§ Task instructions
Starting at the line with "theorem hdrBuild : Statement .hdrBuild := rfl" and going on through the line with "theorem classRequest (rest", reproduce each line in the records below exactly and nothing more.

§ Material shown
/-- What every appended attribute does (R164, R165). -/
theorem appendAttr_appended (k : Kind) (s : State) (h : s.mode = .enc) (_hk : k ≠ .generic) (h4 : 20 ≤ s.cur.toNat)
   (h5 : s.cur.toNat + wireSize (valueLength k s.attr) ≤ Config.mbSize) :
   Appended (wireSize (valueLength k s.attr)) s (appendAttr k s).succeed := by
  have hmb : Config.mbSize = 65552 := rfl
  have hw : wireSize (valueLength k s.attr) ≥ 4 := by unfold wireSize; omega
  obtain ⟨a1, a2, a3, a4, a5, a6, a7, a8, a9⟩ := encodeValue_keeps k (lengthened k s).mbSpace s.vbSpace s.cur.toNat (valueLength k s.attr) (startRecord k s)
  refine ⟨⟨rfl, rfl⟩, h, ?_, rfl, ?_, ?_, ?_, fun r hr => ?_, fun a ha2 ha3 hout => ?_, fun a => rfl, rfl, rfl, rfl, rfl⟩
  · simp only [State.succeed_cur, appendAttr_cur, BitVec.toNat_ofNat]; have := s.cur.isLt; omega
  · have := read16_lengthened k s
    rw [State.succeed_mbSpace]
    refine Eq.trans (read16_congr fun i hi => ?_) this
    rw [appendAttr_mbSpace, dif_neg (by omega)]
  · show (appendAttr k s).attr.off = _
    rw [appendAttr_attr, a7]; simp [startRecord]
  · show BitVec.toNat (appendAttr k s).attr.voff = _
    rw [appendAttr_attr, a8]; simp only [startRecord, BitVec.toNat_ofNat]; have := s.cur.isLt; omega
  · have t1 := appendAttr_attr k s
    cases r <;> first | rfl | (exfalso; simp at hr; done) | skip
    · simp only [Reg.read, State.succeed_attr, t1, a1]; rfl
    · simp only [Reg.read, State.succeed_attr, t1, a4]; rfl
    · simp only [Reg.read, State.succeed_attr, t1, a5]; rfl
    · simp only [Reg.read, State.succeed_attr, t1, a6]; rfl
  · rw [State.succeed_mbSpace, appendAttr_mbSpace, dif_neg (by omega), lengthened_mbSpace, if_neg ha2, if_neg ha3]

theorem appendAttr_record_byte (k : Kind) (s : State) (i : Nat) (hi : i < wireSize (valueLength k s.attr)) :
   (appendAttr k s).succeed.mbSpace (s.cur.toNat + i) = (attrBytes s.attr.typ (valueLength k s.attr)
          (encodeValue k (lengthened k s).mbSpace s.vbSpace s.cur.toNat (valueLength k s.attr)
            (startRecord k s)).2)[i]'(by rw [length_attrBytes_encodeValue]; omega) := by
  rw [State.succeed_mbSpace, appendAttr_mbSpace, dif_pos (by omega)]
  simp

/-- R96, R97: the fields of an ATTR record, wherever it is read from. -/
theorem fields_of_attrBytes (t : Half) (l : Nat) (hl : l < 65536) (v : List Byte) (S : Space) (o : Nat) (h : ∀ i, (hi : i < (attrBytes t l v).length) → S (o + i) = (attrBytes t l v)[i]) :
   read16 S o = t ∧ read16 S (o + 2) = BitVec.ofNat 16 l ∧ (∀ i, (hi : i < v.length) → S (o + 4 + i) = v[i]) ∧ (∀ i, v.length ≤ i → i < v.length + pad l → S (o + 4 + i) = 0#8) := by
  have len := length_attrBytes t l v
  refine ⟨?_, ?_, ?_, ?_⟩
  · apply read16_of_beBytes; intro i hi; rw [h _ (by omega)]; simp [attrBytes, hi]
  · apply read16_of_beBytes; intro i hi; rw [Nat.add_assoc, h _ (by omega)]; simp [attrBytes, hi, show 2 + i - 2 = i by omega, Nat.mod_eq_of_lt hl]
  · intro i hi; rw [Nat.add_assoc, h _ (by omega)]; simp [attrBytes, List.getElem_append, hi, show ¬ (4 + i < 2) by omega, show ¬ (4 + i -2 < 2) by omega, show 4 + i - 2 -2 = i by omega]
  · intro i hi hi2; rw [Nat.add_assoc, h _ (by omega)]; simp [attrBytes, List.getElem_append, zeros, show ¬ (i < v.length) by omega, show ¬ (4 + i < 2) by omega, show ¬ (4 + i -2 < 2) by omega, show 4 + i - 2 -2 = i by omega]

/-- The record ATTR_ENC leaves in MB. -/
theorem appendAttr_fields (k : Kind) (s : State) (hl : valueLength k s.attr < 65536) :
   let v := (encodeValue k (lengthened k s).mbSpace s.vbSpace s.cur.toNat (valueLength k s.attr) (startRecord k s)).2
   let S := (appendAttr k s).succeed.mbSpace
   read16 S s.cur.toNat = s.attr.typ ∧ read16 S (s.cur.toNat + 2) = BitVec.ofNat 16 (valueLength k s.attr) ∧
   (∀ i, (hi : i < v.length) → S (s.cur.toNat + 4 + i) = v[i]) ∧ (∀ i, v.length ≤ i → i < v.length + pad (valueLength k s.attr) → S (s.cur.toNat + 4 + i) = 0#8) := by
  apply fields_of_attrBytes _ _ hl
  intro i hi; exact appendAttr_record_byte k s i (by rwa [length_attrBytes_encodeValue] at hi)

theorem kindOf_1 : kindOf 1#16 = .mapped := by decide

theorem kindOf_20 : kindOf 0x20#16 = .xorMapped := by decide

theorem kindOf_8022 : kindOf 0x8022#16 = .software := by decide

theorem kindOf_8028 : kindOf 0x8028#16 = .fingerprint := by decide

==

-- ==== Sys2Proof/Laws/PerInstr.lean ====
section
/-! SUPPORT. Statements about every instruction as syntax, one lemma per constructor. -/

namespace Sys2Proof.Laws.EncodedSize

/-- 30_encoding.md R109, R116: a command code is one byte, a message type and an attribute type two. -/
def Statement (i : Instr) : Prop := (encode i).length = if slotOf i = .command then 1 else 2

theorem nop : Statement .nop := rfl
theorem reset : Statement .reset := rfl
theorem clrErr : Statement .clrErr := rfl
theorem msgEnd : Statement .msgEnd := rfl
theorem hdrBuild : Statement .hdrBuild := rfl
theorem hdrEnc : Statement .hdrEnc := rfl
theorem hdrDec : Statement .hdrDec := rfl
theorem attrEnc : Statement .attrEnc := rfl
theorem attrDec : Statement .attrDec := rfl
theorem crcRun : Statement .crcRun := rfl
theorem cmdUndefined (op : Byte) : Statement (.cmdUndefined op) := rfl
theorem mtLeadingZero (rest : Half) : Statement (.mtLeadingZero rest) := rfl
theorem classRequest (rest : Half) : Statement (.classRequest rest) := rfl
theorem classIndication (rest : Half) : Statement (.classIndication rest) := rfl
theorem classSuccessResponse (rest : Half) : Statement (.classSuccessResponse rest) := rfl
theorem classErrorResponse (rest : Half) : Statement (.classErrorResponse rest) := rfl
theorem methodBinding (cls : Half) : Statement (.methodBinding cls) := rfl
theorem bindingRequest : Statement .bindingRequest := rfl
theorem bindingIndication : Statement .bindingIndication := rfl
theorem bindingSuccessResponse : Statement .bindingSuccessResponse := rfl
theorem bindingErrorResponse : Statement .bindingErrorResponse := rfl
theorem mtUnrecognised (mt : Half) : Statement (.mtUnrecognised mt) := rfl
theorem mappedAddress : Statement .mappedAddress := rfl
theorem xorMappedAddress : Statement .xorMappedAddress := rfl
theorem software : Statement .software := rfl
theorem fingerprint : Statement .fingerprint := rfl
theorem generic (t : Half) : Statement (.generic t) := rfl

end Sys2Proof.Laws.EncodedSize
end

§ Response to this exercise
theorem hdrBuild : Statement .hdrBuild := rfl
theorem hdrEnc : Statement .hdrEnc := rfl
theorem hdrDec : Statement .hdrDec := rfl
theorem attrEnc : Statement .attrEnc := rfl
theorem attrDec : Statement .attrDec := rfl
theorem crcRun : Statement .crcRun := rfl
theorem cmdUndefined (op : Byte) : Statement (.cmdUndefined op) := rfl
theorem mtLeadingZero (rest : Half) : Statement (.mtLeadingZero rest) := rfl
theorem classRequest (rest : Half) : Statement (.classRequest rest) := rfl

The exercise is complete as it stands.